Книга строится вокруг Станиславского, единого в трех лицах: купца Алексеева — модели Чехова, прообраза чеховского купца Лопахина, купца с «тонкими, нежными пальцами, как у артиста», и «тонкой, нежной душой»; Станиславского — автора спектакля и первого Гаева Художественного театра и Станиславского — педагога и теоретика драматической сцены, работавшего в 1930-х с литературным материалом чеховского «Вишневого сада».
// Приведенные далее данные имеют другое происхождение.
-- ==== Sys2Proof/Tests/Slice0.lean ====
section
/-! SUPPORT. Tests: ill-formed commands that `Instr.wf` refuses, worked examples of the spec, and for each statement states and operands
that meet the hypotheses of its clauses, with what the command then gives. -/

open Sys2Proof Sys2Proof.Machine

set_option maxRecDepth 100000
set_option Elab.async false

namespace Sys2Proof.Tests

/-! ### Well-formedness: one ill-formed command for each check -/

theorem test_wf_refuses_units : [Instr.nop 64 0, .setAxisApply 0, .setAxisApply 16, .loadVerifyDone 24, .mirrorCopyDone [3, 16],
    .warmCopyDone 23, .warmCopyDone 26, .ltPauseDrained 32, .holdoffExpire 64, .hqRecordIssue 64, .meDispatch 26, .haltStop 24,
    .scanVisit 512 false, .edgePlace 34 0, .auditNoTransition 128, .vernierCal 34 .good, .pinTransition 128 true 0, .wtStall 8, .axisStall 0,
    .axisStall 16, .voteDisagree 3 0, .repairWatchEnd 3, .pnEnd ⟨32, false⟩, .ltEnd 32, .relocDone, .rowRepairDone 32, .loanStart 32 [],
    .frameTx 4, .snapSend 4, .subscribeSend 0, .subscribeSend 16, .subBitExpire 0 4, .digestRecompute 16, .bodyReadDone 64 0 none,
    .fifoTimeout 32, .remoteAbsent 0, .remoteHoldover 16].map Instr.wf =
    List.replicate 24 false ++ [true] ++ List.replicate 12 false := by decide +kernel

theorem test_wf_refuses_host : [Instr.regWrite { fn := 8, off := 0, size := 4, val := 0 }, .regWrite { fn := 0, off := 0x101000, size := 4, val := 0 },
    .regWrite { fn := 0, off := 0, size := 0, val := 0 }, .regWrite { fn := 0, off := 0, size := 9, val := 0 },
    .regWrite { fn := 0, off := 0, size := 4, val := 0x100000000 }, .rcRead 8 0 4, .rcRead 0 0x101000 4, .rcRead 0 0 0, .rcRead 0 0 65,
    .pollIssue 8, .pollResponse 8 0, .indexLineDone 8 0 0, .indexLineDone 0 10 0, .entryFetchDone 64 0 [], .entryFetchDone 0 (2 ^ 32) [],
    .entryFetchDone 0 0 (List.replicate 17 0), .flr 8, .bmeChange 8 true, .powerStateChange (.d3 8), .powerStateChange (.d0 8),
    .msixUnmask 8 .enable, .msixMask 0 (.vector 64), .pmeResend 8, .pmeControlWrite 8 true true, .numvfsWrite 65536].any Instr.wf = false := by
  decide +kernel

theorem test_wf_refuses_findings : [Instr.scrubTick [.berth 32 false], .scrubTick [.store 26 false false 0], .scrubTick [.store 0 false false 55],
    .scrubTick [.store 0 true false 201], .loanStart 0 [{ word := 64, cell := 0, background := 0 }],
    .loanStart 0 [{ word := 0, cell := 72, background := 0 }], .loanStart 0 [{ word := 0, cell := 0, background := 4 }], .loanReturnDone 4, .scrubTick [.upset 262144 true],
    .ltBurstData 0 (.failed 256), .vigilCalDone 0 1024].any Instr.wf = false := by decide +kernel

/-! ### Worked examples of the spec -/

/-- 05, the example after R188: word 0x0404 of the CAM2 handler, microword and nano-word. -/
theorem test_microword_example :
    (uNano 0x014814120013, uNext 0x014814120013, uCond 0x014814120013, uSeq 0x014814120013, uAtom 0x014814120013) = (5, 0x40A, 2, 1, false) ∧
    ((uImm 0x014814120013).toNat, nAlu 0x00808053, nRa 0x00808053, nBsel 0x00808053, nFlWe 0x00808053) = (0x13, 0x13, 2, 1, 1) := by
  decide +kernel

/-- 17 R567: the IDCODE is composed of version, part, JEDEC_ID and 1. -/
theorem test_idcode_example : tapIdcode = 0x10000000 + 0x08512000 + 0xB5A + 1 := by decide +kernel

/-- 07, the NMEA block: WAITX 1 with touch 1, PULL, LDI, DLY, OUT, DJNZ, JMP. -/
theorem test_pin_words_example : [0x5201, 0x7004, 0xA108, 0x0004, 0x8000, 0xC004, 0x1004].map pnOp = [5, 7, 0xA, 0, 8, 0xC, 1] := by decide +kernel

/-- No row of the opcode table gives bits, so no word spells a command. -/
theorem test_no_word_spells : decodeTableWord 0 0 = none ∧ State.reset.withFetchWord 32 1 = State.reset := by decide +kernel

/-- FIPS 180-4, the example of one block: the digest of "abc", its bytes from the last to the first. -/
theorem test_sha256_abc : sha256 [0x61, 0x62, 0x63] = 0xad1500f261ff10b49c7a1796a36103b02322ae5dde404141eacf018fbf1678ba := by decide +kernel

/-- RFC 4231, test case 1: a key of 20 bytes 0x0B, which the padding follows with zeros, and "Hi There". -/
theorem test_hmac_hi_there : hmacSha256 (BitVec.ofNat 256 (ofBytes (List.replicate 20 0x0B)))
    [0x48, 0x69, 0x20, 0x54, 0x68, 0x65, 0x72, 0x65] =
    BitVec.ofNat 256 (ofBytes (bytesOf 0xb0344c61d8db38535ca8afceaf0bf12b881dc200c9833da726e9376c2e32cff7 32).reverse) := by decide +kernel

/-- The check value of CRC-32: the digits 1 to 9. -/
theorem test_crc32_check : crc32 (bytesOf 0x393837363534333231 9) = 0xCBF43926 := by decide +kernel

/-- 15 R510: a boot image of 384 bytes, its key and its signature made outside the package. -/
def signedImage : List Byte :=
  bytesOf 0x42544B5A 4 ++ bytesOf 1 2 ++ bytesOf 0 2 ++ bytesOf 0x180 4 ++ bytesOf 7 4 ++ bytesOf 0x100 4 ++ bytesOf 16 12 ++
    bytesOf 0x0b972e4406004e8a7b094161ebf1d15cdbab217e2f8abd6eea9ad580f0a572825d70238ea7e8614709f67efe63d100f4897949c1f4c3837a27e3055c3adcc967 64 ++
    bytesOf 0 160 ++ bytesOf 0x0F 64 ++
    bytesOf 0x3ed2086fda48325e6f66cf7bb64b475fa8cd5ac134dd00fdcd311caf2d61adbd5f03b4c3a6d05a51ca5d37bf97e9c10ccdfd547fcafed304b996e3b96e3d5c51 64

/-- A part whose KEY_HASH1 is the SHA-256 of that key (15 R511). -/
def fusedDev : Dev := { State.reset.dev with fuse := { State.reset.dev.fuse with hash := [(1, 0x5392974f3eea1f35f3e88735deeef98ce65618680a6f7ccf5ffe2115c4181cda)] } }

/-- 15 R512: the image passes every check; with another byte of its payload it fails SIGNATURE, and without the fuse KEY_HASH. -/
theorem test_boot_image_checks : fusedDev.imageError signedImage = 0 ∧ fusedDev.imageError (signedImage.set 0x110 1) = 7 ∧
    State.reset.dev.imageError signedImage = 4 := by decide +kernel

/-! ### Each statement's hypotheses met -/

/-- The state whose part is the one after reset, changed. -/
def st (f : Dev → Dev) : State := { State.reset with dev := f State.reset.dev }
/-- A part in which functions 0 and 4 may use everything, ring 0 and queue 0 are ACTIVE, and the link is up. -/
def ready (d : Dev) : Dev :=
  let e := ((((d.setFld HM_OWN.VALID 1).setFld (HM_OWN.VALID.nth 4 0) 1 8).setFld (HM_OWN.VALID.nth 4 0) 1 16).setFld CQ_STAT.RSTATE 1 0).setFld HQ_STAT.QSTATE 1 0
  let e := (((((e.setFld HI_LINK.UP 1).setFld HM_FQUAY.QUAY 0xFFFFFFFF).setFld HM_FRES.AXES 0xFFFF).setFld HM_FRES.TRK 0xFF).setFld HM_FPIN.PIN 0xFFFFFFFF).setFld HM_FBERTH.BERTH 0xFFFFFFFF
  let e := ((((e.setFld HM_FENG.ENG 0xFFFFFF).setFld HM_FRIGHTS.STEP_FORCE 1).setFld HM_FRIGHTS.LOG_CLEAR 1).setFld HM_FRIGHTS.TALLY 1).setFld HM_FRIGHTS.KEY_OFF 1
  { e with sys := { powered := true }, hi := { e.hi with fns := [(0, { bme := true })] } }
/-- A boot image with one operation and whatever bytes are added. -/
def bootImg (op arg val : Nat) (more : List (Nat × Nat × Nat)) : List Byte :=
  bytesOf (pack ([byt 8 4 0x400, byt 0x10 4 0x100, byt 0x14 4 0x20, byt 0x100 1 op, byt 0x104 4 arg, byt 0x108 8 val, byt 0x110 1 0xF] ++ more)) 0x400
/-- The part after a command. -/
def ran (i : Instr) (s : State) : Dev := match exec i s with | .next t => t.dev | _ => {}
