-- ==== Sys2Proof/Machine/Step.lean ====
section
/-! DEFINITION. The step of the machine, and the placing of an instruction where it fetches next. -/

namespace Sys2Proof.Machine

/-- One event of the machine (60_exceptions.md R178), or a turn spent waiting for one (assumption 4). -/
def step (s : State) : Host.Outcome State Fault Refusal := s.runEvent

/-- `s` with the instruction word `w` stored where the next step fetches (assumption 10). The word goes to `PC`; what
keeps the next event from being a `Step` that fetches there is mended: the mode is `Running`, the batch has a slot left,
between frames `frame_strobe` is asserted, and a `PC` no fetch can reach becomes 0x200. At reset the two bytes and the
strobe change. -/
def State.withFetchWord (s : State) (nbits w : Nat) : State :=
  let word : Word := BitVec.ofNat 16 (w % 2 ^ nbits)
  let pc := if accessOk s.cfg s.pc 2 then s.pc else programBase
  let pos := if s.batchPos < s.cfg.stepsPerFrame then s.batchPos else 0
  { s with
    mem := s.mem.writeFrom pc 0 [highByte word, lowByte word]
    pc := pc
    mode := .running
    batchPos := pos
    scripted := if pos = 0 then { s.ports with frameStrobe := true } :: s.scripted.tail else s.scripted
    cfg := { s.cfg with stepsPerFrame := if s.cfg.stepsPerFrame = 0 then 1 else s.cfg.stepsPerFrame } }

end Sys2Proof.Machine
end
К.С. Алексеев-Станиславский вытягивает сюжет монографии по линиям своей житейской и духовно-творческой биографии. Они сливаются в единую линию его жизни в искусстве театра. Он делит столетие, отведенное «Вишневосадской эпопее», на 10 узлов, связанных с чеховским «Вишневым садом». Каждый из 10 глав-очерков самостоятелен, но освещен персоной Станиславского, непрерывно менявшейся за годы земного пути в предлагаемых обстоятельствах исторического времени, но сохранявшей и в стрессовых ситуациях XX века, испытывавших личность, нравственные заповеди своих праотцов, потомственных почетных московских граждан.

Примечания

2. Паперный З.С. Записные книжки Чехова. М.: Советский писатель, 1976. С. 319—320.

2. Парамонов Б.М. Конец стиля. СПб; М.: Алетейя — Аграф, 1997. С. 262.

2. О значении цифр и знаков в круглых скобках после цитаты см.: Раздел «Примечания» в конце тома и сноску к нему.